We use this special structure to keep informations we will share with the kernel-part. 'Match' pointer is passed to a couple of functions so we can work on the same data structure. Once the rule is loaded, this pointer is copied to the kernel-part. This way, the kernel module knows what the user asks to analyze (and that's the point, no?).

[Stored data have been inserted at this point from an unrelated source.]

theorem actService_evolves {p : Pkt} {_id : Nat} {s : State} : DoneKept s (actService p _id s) := by
  unfold actService
  dsimp only
  exact .ite (.ite (.done (.refl _)) (.ite (.wait (.ite (.after State.restorePort_evolves (.refl _)) (.after State.drainPort_evolves (.refl _)))) (.done (.ite (.after State.restorePort_evolves (.refl _)) (.after State.drainPort_evolves (.refl _)))))) (.ite (.ite (.wait (.after State.powerBay_evolves (.refl _))) (.ite (.done (.refl _)) (.wait (.after State.drainBay_evolves (.refl _))))) (.ite (.done (.refl _)) (.wait (.after State.drainModule_evolves (.refl _)))))

theorem rowServiceDrain_evolves {p : Pkt} {id : Nat} {s : State} (_hv : rowServiceDrain.verdict p s = none) : DoneKept s (rowServiceDrain.act p id s) := by
  unfold rowServiceDrain
  dsimp only
  exact .after actService_evolves (.refl _)

theorem execServiceDrain_evolves {p : Pkt} {s : State} : Kept s (execServiceDrain p s) := by
  unfold execServiceDrain
  refine .next (.after (hostCommand_evolves ?_) (.refl _))
  intros
  exact rowServiceDrain_evolves ‹_›

theorem rowReadEventLog_evolves {p : Pkt} {id : Nat} {s : State} (_hv : rowReadEventLog.verdict p s = none) : DoneKept s (rowReadEventLog.act p id s) := by
  unfold rowReadEventLog
  dsimp only
  exact .ite (.done (.refl _)) (.done (.refl _))

theorem execReadEventLog_evolves {p : Pkt} {s : State} : Kept s (execReadEventLog p s) := by
  unfold execReadEventLog
  refine .next (.after (hostCommand_evolves ?_) (.refl _))
  intros
  exact rowReadEventLog_evolves ‹_›

theorem rowConfigGet_evolves {p : Pkt} {id : Nat} {s : State} (_hv : rowConfigGet.verdict p s = none) : DoneKept s (rowConfigGet.act p id s) := by
  unfold rowConfigGet
  dsimp only
  split
  · exact .done (.refl _)
  · exact .done (.refl _)

theorem execConfigGet_evolves {p : Pkt} {s : State} : Kept s (execConfigGet p s) := by
  unfold execConfigGet
  refine .next (.after (hostCommand_evolves ?_) (.refl _))
  intros
  exact rowConfigGet_evolves ‹_›

theorem State.recordKey_evolves : ∀ {s : State} {r : KeyRow} {ix v : Nat}, (r.key = kSvnFloor → s.idn.svnFused ≤ v) → Evolves s (s.recordKey r ix v) := by
  intro s r ix v h
  unfold State.recordKey
  split
  · rename_i hk
    exact .idn id rfl (h hk) (Nat.le_refl _) (fun _ => ⟨rfl, Nat.le_refl _⟩) id
  · dsimp only
    exact .ite (.after State.recompute_evolves (.after State.setKey_evolves (.refl _))) (.after State.setKey_evolves (.refl _))

theorem rowConfigSet_evolves {p : Pkt} {id : Nat} {s : State} (hv : rowConfigSet.verdict p s = none) : DoneKept s (rowConfigSet.act p id s) := by
  unfold rowConfigSet at hv ⊢
  dsimp only
  split
  · exact .done (.refl _)
  · rename_i r hr
    refine .ite (.done (.refl _)) (.done (State.recordKey_evolves fun hk => ?_))
    have hc : checkConfigSet p s = none := CmdRow.check_of_verdict hv
    unfold checkConfigSet at hc
    rw [hr] at hc
    dsimp only at hc
    have hb : s.badValue r (p.f 127 64) = false := by
      have h2 := (firstFail_none hc _ (.tail _ (.head _)))
      by_contra hne
      rw [Bool.not_eq_false] at hne
      rw [hne] at h2
      simp only [Bool.or_true] at h2
      cases h2
    unfold State.badValue at hb
    rw [if_pos hk] at hb
    simp only [Bool.or_eq_false_iff, decide_eq_false_iff_not, Nat.not_lt] at hb
    exact hb.1

theorem execConfigSet_evolves {p : Pkt} {s : State} : Kept s (execConfigSet p s) := by
  unfold execConfigSet
  refine .next (.after (hostCommand_evolves ?_) (.refl _))
  intros
  exact rowConfigSet_evolves ‹_›

theorem State.singleBit_evolves {s : State} {c : Nat} : Evolves s (s.singleBit c) := by
  unfold State.singleBit
  exact .after State.bumpStat_evolves (.refl _)

theorem State.doubleBit_evolves {s : State} {c : Nat} {a : Nat} {bank : Bool} : Evolves s (s.doubleBit c a bank) := by
  unfold State.doubleBit
  dsimp only
  refine .ite ?_ ?_
  · refine .after State.postEvent_evolves (.after State.adopt_evolves (.ite ?_ ?_))
    · with_reducible refine .upd rfl rfl rfl rfl rfl rfl rfl rfl rfl rfl rfl rfl ?_
      exact .after State.bumpStat_evolves (.refl _)
    · with_reducible refine .upd rfl rfl rfl rfl rfl rfl rfl rfl rfl rfl rfl rfl ?_
      exact .after State.bumpStat_evolves (.refl _)
  · refine .after State.adopt_evolves (.ite ?_ ?_)
    · with_reducible refine .upd rfl rfl rfl rfl rfl rfl rfl rfl rfl rfl rfl rfl ?_
      exact .after State.bumpStat_evolves (.refl _)
    · with_reducible refine .upd rfl rfl rfl rfl rfl rfl rfl rfl rfl rfl rfl rfl ?_
      exact .after State.bumpStat_evolves (.refl _)

theorem State.nodeEvent_evolves {s : State} {n : Nat} {cause : Nat} {reporter : Nat} : Evolves s (s.nodeEvent n cause reporter) := by
  unfold State.nodeEvent
  exact .after State.postEvent_evolves (.refl _)

theorem State.unmapPort_evolves {s : State} {l : Nat} : Evolves s (s.unmapPort l) := by
  unfold State.unmapPort
  dsimp only
  exact .ite (.after State.reholds_evolves (.after State.portTo_evolves (.refl _))) (.refl _)

theorem State.failToward_evolves {s : State} {n : Nat} : Evolves s (s.failToward n) := by
  unfold State.failToward
  dsimp only
  refine .foldl _ ?_ (fun _ _ => ?_)
  · exact .after State.dropTxns_evolves (.after State.finishAll_evolves (.refl _))
  · refine .ite (.refl _) ?_
    split
    · exact .after State.sessError_evolves (.refl _)
    · exact .ite (.after State.runEnd_evolves (.refl _)) (.refl _)
    · exact .ite (.after State.runEnd_evolves (.refl _)) (.refl _)
    · exact .refl _

theorem State.sendReports_evolves {s : State} : Evolves s s.sendReports := by
  unfold State.sendReports
  refine .foldl _ ?_ (fun _ _ => ?_)
  · exact .refl _
  · exact .after State.sendReport_evolves (.refl _)

theorem State.markDead_evolves {s : State} {n : Nat} {cause : Nat} {reporter : Nat} : Evolves s (s.markDead n cause reporter) := by
  unfold State.markDead
  dsimp only
  refine .after State.sendReports_evolves (.after State.failToward_evolves (.after State.hingeDead_evolves (.foldl _ ?_ (fun _ _ => ?_))))
  · exact .after State.nodeEvent_evolves (.after State.modNode_evolves (.refl _))
  · exact .after State.unmapPort_evolves (.refl _)

theorem State.isolate_evolves {s : State} : Evolves s s.isolate := by
  unfold State.isolate
  dsimp only
  refine .ite (.refl _) (.foldl _ ?_ (fun _ _ => ?_))
  · refine .after State.nodeEvent_evolves (.after State.flood_evolves (.foldl _ ?_ (fun _ _ => ?_)))
    · refine .after State.endReqs_evolves (.foldl _ ?_ (fun _ _ => ?_))
      · with_reducible refine .upd rfl rfl rfl rfl rfl rfl rfl rfl rfl rfl rfl rfl ?_
        exact .refl _
      · exact .after State.dropCopy_evolves (.refl _)
    · exact .after State.endProg_evolves (.refl _)
  · exact .after State.unmapPort_evolves (.refl _)

theorem execNodeDown_evolves {l : Nat} {node : Nat} {cause : Nat} {reporter : Nat} {s : State} : Kept s (execNodeDown l node cause reporter s) := by
  unfold execNodeDown
  dsimp only
  exact .ite (.next (.refl _)) (.ite (.next (.after State.isolate_evolves (.ite (.after State.flood_evolves (.after State.modNode_evolves (.after State.gotMgmt_evolves (.refl _)))) (.after State.gotMgmt_evolves (.refl _))))) (.ite (.next (.after State.markDead_evolves (.ite (.after State.flood_evolves (.after State.modNode_evolves (.after State.gotMgmt_evolves (.refl _)))) (.after State.gotMgmt_evolves (.refl _))))) (.next (.ite (.after State.flood_evolves (.after State.modNode_evolves (.after State.gotMgmt_evolves (.refl _)))) (.after State.gotMgmt_evolves (.refl _))))))

theorem State.judgeSilence_evolves {s : State} : Evolves s s.judgeSilence := by
  unfold State.judgeSilence
  dsimp only
  refine .ite ?_ ?_
  · refine .after State.isolate_evolves ?_
    with_reducible refine .upd rfl rfl rfl rfl rfl rfl rfl rfl rfl rfl rfl rfl ?_
    exact .refl _
  · with_reducible refine .upd rfl rfl rfl rfl rfl rfl rfl rfl rfl rfl rfl rfl ?_
    exact .refl _

theorem execHeartbeatTimer_evolves {s : State} : Kept s (execHeartbeatTimer s) := by
  unfold execHeartbeatTimer
  dsimp only
  refine .ite (.next (.refl _)) (.next (.after State.sendReports_evolves ?_))
  with_reducible refine .upd rfl rfl rfl rfl rfl rfl rfl rfl rfl rfl rfl rfl ?_
  refine .foldl _ ?_ (fun _ _ => ?_)
  · refine .after State.adopt_evolves (.foldl _ ?_ (fun _ _ => ?_))
    · exact .after State.judgeSilence_evolves (.refl _)
    · exact .ite (.after State.suspect_evolves (.refl _)) (.refl _)
  · exact .after State.mgmtOn_evolves (.refl _)

theorem State.revive_evolves {s : State} {n : Nat} : Evolves s (s.revive n) := by
  unfold State.revive
  exact .ite (.after State.modNode_evolves (.refl _)) (.refl _)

   struct ipt_ipaddr_info *info = (struct ipt_ipaddr_info *)(*match)->data;

Each arguments correspond to an single value, so we can do specific actions according to the inputed arguments. We will see later in this text how we map arguments to values.

   switch(c) {

First, we check if the argument has been used more than once. If it appears to be the case, we call 'exit_error()' defined in <iptables/iptables.c>, which will exit immediatly with the status flag 'PARAMETER_PROBLEM' defined in <iptables/include/iptables_common.h>. Else, we set 'flags' and 'info->flags' to the 'IPADDR_SRC' value defined in our header's file. We will see this header's file later.

Although both var flags seems to have the same purpose, they really don't. The scope of 'flags' is only this function, and 'info->flags' is a field part of our structure which will be shared with the kernel-part.

      case '1':
         if (*flags & IPADDR_SRC)
            exit_error(PARAMETER_PROBLEM, "ipt_ipaddr: Only use --ipsrc once!");
         *flags |= IPADDR_SRC;
         info->flags |= IPADDR_SRC;

We verify if the invert flag, '!', has been inputed and then set appropriate information into the 'info->flags'.
Next, we call 'parse_ipaddr', an internal function written for this skeleton, to convert the ip address string to a 32bits value.

         if (invert)
            info->flags |= IPADDR_SRC_INV;

         parse_ipaddr(argv[optind-1], &info->ipaddr.src);
         break;

In the same thought, we check for multiple use and set appropriate flags.

      case '2':
         if (*flags & IPADDR_DST)
            exit_error(PARAMETER_PROBLEM, "ipt_ipaddr: Only use --ipdst once!");
         *flags |= IPADDR_DST;
         info->flags |= IPADDR_DST;
         if (invert)
            info->flags |= IPADDR_DST_INV;

         parse_ipaddr(argv[optind-1], &info->ipaddr.dst);
         break;

      default:
         return 0;
   }

   return 1;
}

1.2.6 options structure

We have discussed earlier that every arguments are mapped to a single value. The 'struct option' is the better way to achieve it. For more information about this structure, I strongly suggest you read 'man 3 getopt'.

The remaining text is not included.